Я похолодела. Папа — не Таня, папа всё рассказал! И теперь уходит… Уходит
от нас навсегда! И Таня, когда проснётся, отправится за ним! Горячая волна
поднялась к самому горлу. Не представляю нас без папы! Он тихий, молодой,
бывает и скучным. Но как же мы без него? Я вдруг поняла, что наша семья должна
быть вместе. Всегда-всегда: папа, мама, я… И даже наши звездочёты, которые
живут в моей комнате, — тоже члены семьи! И Таня…
Таня?! Крепко закрытые глаза, едва заметная морщинка на лбу — трещинка от
слишком умных мыслей… Надо, надо, чтобы Таня вышла замуж и ушла. Подальше от
нас.
— Где мои джинсы? — послышался папин голос, и задвигалась дверца
шкафа-купе.
Таня перевернулась на другой бок. Волосы, которые я так люблю
расчёсывать… Наверно, они и свели папу с ума, потому что у мамы короткая
стрижка… Я ненавидела Таню и в то же время задыхалась от любви к ней. Ах,
Танечка, проснись, открой глаза, я хочу смотреть, как ты моргаешь! И снова
полюблю тебя! Я хочу любить тебя! Какая жалость: ты — взрослая, я — маленькая…
В школу лишь на будущий год пойду! Так хочется вмиг стать взрослой! Поговорить
с Таней на равных! Чтобы она не таилась, а поведала: когда, в какой момент
полюбила отчима? И когда он ответил ей взаимностью? И как она живёт с ним и со
своей матерью в одном доме? И каково ей засыпать каждый вечер с дочерью
любимого человека?
Дверь комнаты резко распахнулась, папа сказал громким шёпотом:
— Котёнок, собирайся!
— Куда?!
— В аэропорт!
Я, папа и мама сели в самолёт и из зимы попали в жаркое лето! Не помню,
где мы отдыхали, да и какая разница! Ведь светило солнце и плескалось соленое
море! Аквапарк, весёлые клоуны, вкусная еда и мои родители, которые даже
спорили, соревновались в том, чтобы порадовать меня! Негритянки, больше похожие
на живые шоколадные фигурки, танцевали перед нами поздним вечером, и так
сахарно смотрелись на чёрных лицах белоснежные улыбки с большой щелью между
зубами… Огромные бокалы с многоэтажными коктейлями, люди в цветных рубашках и
шляпах… Музыка! Смех!! Счастье!!!
Вернулись домой с подарками. Беленькая Таня смотрелась чужой среди нас,
чёрных. Однажды, уже весной, я долго ждала, когда же освободится туалет.

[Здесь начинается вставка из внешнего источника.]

/-! ## Neighbours (R176, R177) -/

theorem getNq_setNq (x : Core) (q : BitVec 2) (l : List Sent) : (x.setNq q l).getNq q = l := by
  simp [Core.getNq, Core.setNq, Vector.get_eq_getElem]
theorem nsendArrival_lands {s : State} {k : Nat} {core : CoreId} {q : BitVec 2} {v : Sent} (hv : s.vecs[k]? = some (core, q, v))
    (hfirst : ∀ w ∈ s.vecs.take k, ¬(w.1 = core ∧ w.2.1 = q)) : ∃ t, exec (.nsendArrival k) s = .next t ∧ OnlyCore s t core ∧
      t.vecs = dropAt s.vecs k ∧ (t.core core).getNq q = (s.core core).getNq q ++ [v] := by
  have hnone : ((s.vecs.take k).any fun w => w.1 = core && w.2.1 = q) = false :=
    List.any_eq_false.2 fun w hw => by simpa using hfirst w hw
  have hexec : exec (.nsendArrival k) s = .next (({ s with vecs := dropAt s.vecs k }).setCore core
      ((s.core core).setNq q ((s.core core).getNq q ++ [v]))) := by
    show execNsendArrival k s = _
    rw [execNsendArrival, hv]
    dsimp only
    rw [hnone, if_neg (by decide)]
  refine ⟨_, hexec, setCore_onlyCore { s with vecs := dropAt s.vecs k } .., rfl, ?_⟩
  rw [State.core_setCore, getNq_setNq]
theorem creditBack_toNat (n : BitVec 3) : (if 4 ≤ n.toNat then 4 else n + 1).toNat = min 4 (n.toNat + 1) := by
  revert n
  decide
theorem nsendCreditReturn_credits {s : State} {k : Nat} {core : CoreId} {ctx : CtxId} {m : BitVec 2}
    (hm : s.credits[k]? = some (core, ctx, m)) :
    let x := s.ctxAt core ctx
    ∃ t, exec (.nsendCreditReturn k) s = .next t ∧ OnlyCore s t core ∧ t.credits = dropAt s.credits k ∧
      (t.ctxAt core ctx).outst = x.outst ∧
      ((t.ctxAt core ctx).ctl.win.get ⟨m.toNat, m.isLt⟩).toNat = min 4 ((x.ctl.win.get ⟨m.toNat, m.isLt⟩).toNat + 1) := by
  intro x
  have hexec : exec (.nsendCreditReturn k) s = .next (({ s with credits := dropAt s.credits k }).setCtxAt core ctx
      (x.withCtl fun l => l.setCredit m (if 4 ≤ (x.ctl.credit m).toNat then 4 else x.ctl.credit m + 1))) := by
    show execNsendCreditReturn k s = _
    rw [execNsendCreditReturn, hm]
  refine ⟨_, hexec, setCtxAt_onlyCore { s with credits := dropAt s.credits k } .., rfl, ?_, ?_⟩
  · rw [State.ctxAt_setCtxAt]
    rfl
  · rw [State.ctxAt_setCtxAt, ← creditBack_toNat]
    have hcredit := credit_setCredit x.ctl m m (if 4 ≤ (x.ctl.credit m).toNat then 4 else x.ctl.credit m + 1)
    rw [if_pos rfl] at hcredit
    exact congrArg BitVec.toNat hcredit

end Sys2Proof.Machine
end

Наконец вышла бледная студентка-астроном. Я подумала, что она проглотила
глобус.
Вечером был скандал. Мама велела им съехать. Девушка плакала. Таня и папа
горячо уговаривали маму, чтобы она передумала. Убеждали, что в нашем доме
только веселее станет! Что дети — это счастье! А звездочёты нам как родные! Но
мама стояла на своём. Ей давно хотелось придраться к чему-то, и она отвела душу
на звёздных служителях, тыкала пальцем в договор, где было запрещено заводить
детей и животных.
Таня и папа активно искали им другую комнату. Возили супругов смотреть
варианты. Чужое несчастье сблизило мою сестру и моего отца. Между ними вновь
затеялось что-то страшное и прекрасное. Невидимое обычному глазу. Но я-то
знала! И отдала бы всё на свете, чтобы не знать!
А нам с мамой оставалось одно — собирать пазл.
И однажды мы его закончили. Видимо, на заводе игрушек перепутали коробки, потому
что это были не лев и львица, как показано на картинке. Это была львица со
львёнком. Львёнок спал, положив голову на мамину переднюю лапу, а львица
смотрела прямо, готовая растерзать любого, кто приблизится к её ребёнку…
В прекрасной, благоустроенной квартире, в полном достатке жизни трёх
взрослых и одного ребёнка тянулись вяло, неинтересно и мучительно. И казалось,
не будет этому конца. Если бы жили мы впроголодь, в худших бытовых условиях,
это бы сблизило нас. Но мама всё устроила по высшему разряду и продолжала
копить: класть деньги под проценты, покупать и перепродавать земли — готовила
светлое будущее для своих детей.
Меня заселили в мою комнату. Купили письменный стол и крутящееся кресло.
Первого сентября Таня отвела меня в школу, которую выбрала мама. С английским,
немецким и ещё каким-то уклоном. С новой методикой и лучшими учителями.
Какое-то время великое одиночество нашей семьи было не так ощутимо, потому что
появились новые заботы. Таня как никогда тянулась ко мне. Если раньше маме это было
на руку, то теперь она старалась не оставлять меня с ней наедине. Да и мне
растерянная и вечно грустная Таня уже была не сильно нужна. Вечерами мы
готовили с ней уроки. Потом Таня просила расчесать ей волосы, как раньше. Я
выполняла без удовольствия. И особенно горько мне становилось, когда мой
детский носик чуял папу от Таниных волос — его строительные смеси, его лосьон
после бритья.
За ужином говорили всегда об одном и том же. Будто мы были героями
чьей-то пьесы, которую репетировали каждый день.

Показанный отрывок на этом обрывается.